In accordance with CVM Instruction 358, CCR S.A. (“CCR”) (Bovespa:CCRO3; Bloomberg:CCRO3BZ; Reuters:CCRO3.SA) announces to its shareholders and the general market that, on the date hereof, its subsidiary Companhia de Participações em Concessões (“CPC”) entered into a binding Agreement for Purchase and Sale and Other Covenants (“AGREEMENT”) with (i) Auto Viação Ltda. e Rodomar Participações Ltda. (“SELLERS”), the shareholders of Barcas S.A. – Transportes Marítimos (“BARCAS”); (ii) JCA Holding Participações Ltda. (“JCA”), the guarantor of the obligations of the SELLERS (“GUARANTORS”); and (iii) BARCAS, ATP – Around the Pier Administração e Participações Ltda. (“ATP”), SPTA Holding em Transporte Aquaviário Ltda. (“SPTA”), Amaury de Andrade (“AMAURY DE ANDRADE”) and RJ Administração e Participações S.A. (“RJ”) as intervening parties (“INTERVENING PARTIES”); for the acquisition, by CPC, of shares representing 80.00% (eighty percent) of the capital of BARCAS, for the acquisition price, which is subject to adjustments as defined in the AGREMEENT, of seventy-two million Brazilian reais (R$72,000,000.00) on the base date of January 2011.

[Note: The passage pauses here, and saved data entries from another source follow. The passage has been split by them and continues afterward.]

-- ==== Sys2Proof/Certificates/Slice0/Obligations.lean ====
section
/-! DEFINITION. The statements for the provers: def Obligations.<Name> : Prop, in the order of OBLIGATIONS.json. -/

open Sys2Proof Sys2Proof.Machine

/-! ### The block and its queue -/

/-- O1. One step takes the command at the front of the queue and is `exec` of it on the state with the queue's rest. With an
empty queue a command that Lantern holds runs once it need not wait; with none the block idles: local time goes on by 1 ns,
the intervals of stall monitor and doze run, and nothing else changes (DESIGN CHOICE, log entries 4, 97 and 103; R19 gives
local time). -/
def Obligations.StepRunsFrontCommand : Prop :=
  (∀ (c : Instr) (rest : List Instr) (s : State), step { s with pending := c :: rest } = exec c { s with pending := rest }) ∧
  (∀ s : State, s.pending = [] →
     (∀ pre h post, s.nextHeld [] s.lantern.held = some (pre, h, post) →
       step s = thenHeld post (exec h.row { s with lantern := { s.lantern with held := pre } })) ∧
     (s.nextHeld [] s.lantern.held = none → ∃ t, step s = .next t ∧ t.now = s.now + 1 ∧
       { t with now := s.now, cores := s.cores, clusters := s.clusters } = s ∧
       (∀ c, { t.core c with stallDue := (s.core c).stallDue, dozeDue := (s.core c).dozeDue } = s.core c) ∧
       (∀ k, { t.cluster k with dozeDue := (s.cluster k).dozeDue } = s.cluster k)))

/-- O2. No command puts a command into the queue or takes one out of it, and none moves local time (DESIGN CHOICE, log entry
4). -/
def Obligations.CommandsKeepQueueAndTime : Prop :=
  ∀ (c : Instr) (s t : State), exec c s = .next t → t.pending = s.pending ∧ t.now = s.now

/-- O3. Every step keeps main memory in canonical form (R229, R240): whatever command runs, equal memories stay equal data.
-/
def Obligations.EveryStepKeepsMemorySettled : Prop :=
  ∀ s t : State, Settled s → step s = .next t → Settled t

/-- O4. After reset main memory is in canonical form, every byte reads 0 and no line is poisoned. The reset values that the
field maps give: core, cluster, group, channel, pool and port registers and the queue of log records. It rests on choices of
the model where the spec leaves them: log entry 1. -/
def Obligations.ResetHoldsStatedValues : Prop :=
  (Settled State.reset ∧ (∀ a, sget 0 State.reset.mem.bytes a = 0) ∧ (∀ l, State.reset.mem.deltaOf l = 0)) ∧
  ((∀ c, (State.reset.core c).bundleCount = 0 ∧ (State.reset.core c).stallCfg = 0x80000032#32 ∧
     (State.reset.core c).mtxFlags = 0 ∧ (State.reset.core c).mtxQuant = 0 ∧ (State.reset.core c).vecFlags = 0 ∧
     (State.reset.core c).vecEvent = 0 ∧ (State.reset.core c).sprStat = 0 ∧ (State.reset.core c).sramEcc = 0) ∧
   (∀ k id, State.reset.flag k id = 0) ∧
   (∀ g, (State.reset.group g).arbWeight = 0x00013468#32 ∧ (State.reset.group g).srCfg = 0x80000064#32 ∧
     (State.reset.group g).scrubCfg = 0x80000018#32 ∧ (State.reset.group g).updCount = 0) ∧
   (∀ n, (State.reset.channel n).eccCount = 0) ∧
   (∀ p, (State.reset.pool p).enabled = false ∧ (State.reset.pool p).grants = 0) ∧
   (∀ p, (State.reset.port p).linkErr = 0 ∧ (State.reset.port p).pmStat = 0) ∧
   (∀ x, (State.reset.ctx x).state = .free) ∧ State.reset.pending = [] ∧ State.reset.ras.log = [])

/-! ### The program model (chapter 3) -/

/-- O5. A bundle whose queues have room, whose flags are valid and whose slots pass the hazard check issues whole: its
scalar slots act, each operation enters its queue behind the waiting ones with its wait and signal, and the bundle count
goes up by 1 (R61, R62). The upsets that the row carries have struck before it, and its words have been read. A bundle whose
scalar slots raise a fault is not covered here. A bundle that names a full queue does not issue: the scalar processor stalls
and nothing else changes (R61). A bundle with a word that cannot be corrected does not issue either: its line is fetched
again and counts as corrected (R222, R224). Commands that complete here: bundleIssue. It rests on choices of the model where
the spec leaves them: log entries 92 and 101. -/
def Obligations.BundleIssuesWholeOrStalls : Prop :=
  (∀ (c : CoreId) (b : Bundle) (ups : List Upset) (r : State) (x : Nat) (z : Slots),
     let u := r.upset c ups
     let s := u.progSettle c [((u.core c).offset, bundleSize b)]
     b.wf = true → s.ctxOfCore c = some x → s.canIssue c = true → (u.core c).brokenLine b = none →
     (∀ l ∈ bundleLines (s.core c).offset (bundleSize b), l ∈ (s.core c).fetched) →
     (s.core c).hasRoom b = true → (∀ o ∈ bundleOps b, slotRefusal c o = none) →
     (∃ hz, (s.core c).hazards (bundleOps b) = .ok hz) →
     scalarSlots c ((s.core c).offset + bundleSize b) b.scalar { st := s } = .ok z →
     Gives (.bundleIssue c ⟨b, ups⟩) r (fun t =>
       (t.core c).bundleCount = (s.core c).bundleCount + 1 ∧
       (∀ q, ((t.core c).queue q).map (fun e => (e.op, e.wait, e.signal)) =
         ((s.core c).queue q).map (fun e => (e.op, e.wait, e.signal)) ++
           ((bundleOps b).filter (fun o => o.op.queue = q)).map (fun o => (o.op, o.wait, o.signal))) ∧
       (∀ q, (t.core c).inFlight q = (s.core c).inFlight q) ∧
       (t.core c).sregs = (z.st.core c).sregs ∧ t.mem = z.st.mem)) ∧
  (∀ (c : CoreId) (b : Bundle) (ups : List Upset) (r : State),
     let u := r.upset c ups
     let s := u.progSettle c [((u.core c).offset, bundleSize b)]
     b.wf = true → u.canIssue c = true →
     (∀ l ∈ bundleLines (u.core c).offset (bundleSize b), l ∈ (u.core c).fetched) →
     ((u.core c).brokenLine b = none → (u.core c).hasRoom b = false →
       exec (.bundleIssue c ⟨b, ups⟩) r = .next (s.setCore c { s.core c with scalar := .stalledFull })) ∧
     (∀ l, (u.core c).brokenLine b = some l → Gives (.bundleIssue c ⟨b, ups⟩) r (fun t =>
       l ∉ (t.core c).fetched ∧ (t.core c).scalar = .fetchStall l ∧
       (t.core c).sramEcc = bumpFld (u.core c).sramEcc 31 0 1 ∧ (t.core c).bundleCount = (u.core c).bundleCount ∧
       (∀ q, (t.core c).queue q = (u.core c).queue q) ∧ t.mem = r.mem)))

Under the AGREEMENT, the consummation of the acquisition and the payment of the price are subject to the performance of certain conditions precedent, which include obtaining prior authorization from the Concession Authority and from the creditors holding ownership of the shares in BARCAS.

BARCAS holds a public utility concession to provide passenger water transport services in the state of Rio de Janeiro and is the world’s fifth largest company in the sector.

The conclusion of this acquisition represents the realization of yet another important phase in the strategic planning of the CCR Group, which seeks to obtain high-quality growth, maximize shareholder value and contribute to Brazil’s social and economic development.